### WHAT NEEDS TO BE DONE
Below are records to be reproduced exactly and in full.

-- DATA UNDER STUDY follows --

/-- A scope at which a release or acquire acts on the caches (R161). -/
def wideScope : Scope → Bool
  | .clu | .dev | .dom | .sys => true
  | _ => false

end Sys2Proof.Machine
end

-- DATA UNDER STUDY concluded --

### TASK OUTPUT
/-- A scope at which a release or acquire acts on the caches (R161). -/
def wideScope : Scope → Bool
  | .clu | .dev | .dom | .sys => true
  | _ => false

end Sys2Proof.Machine
end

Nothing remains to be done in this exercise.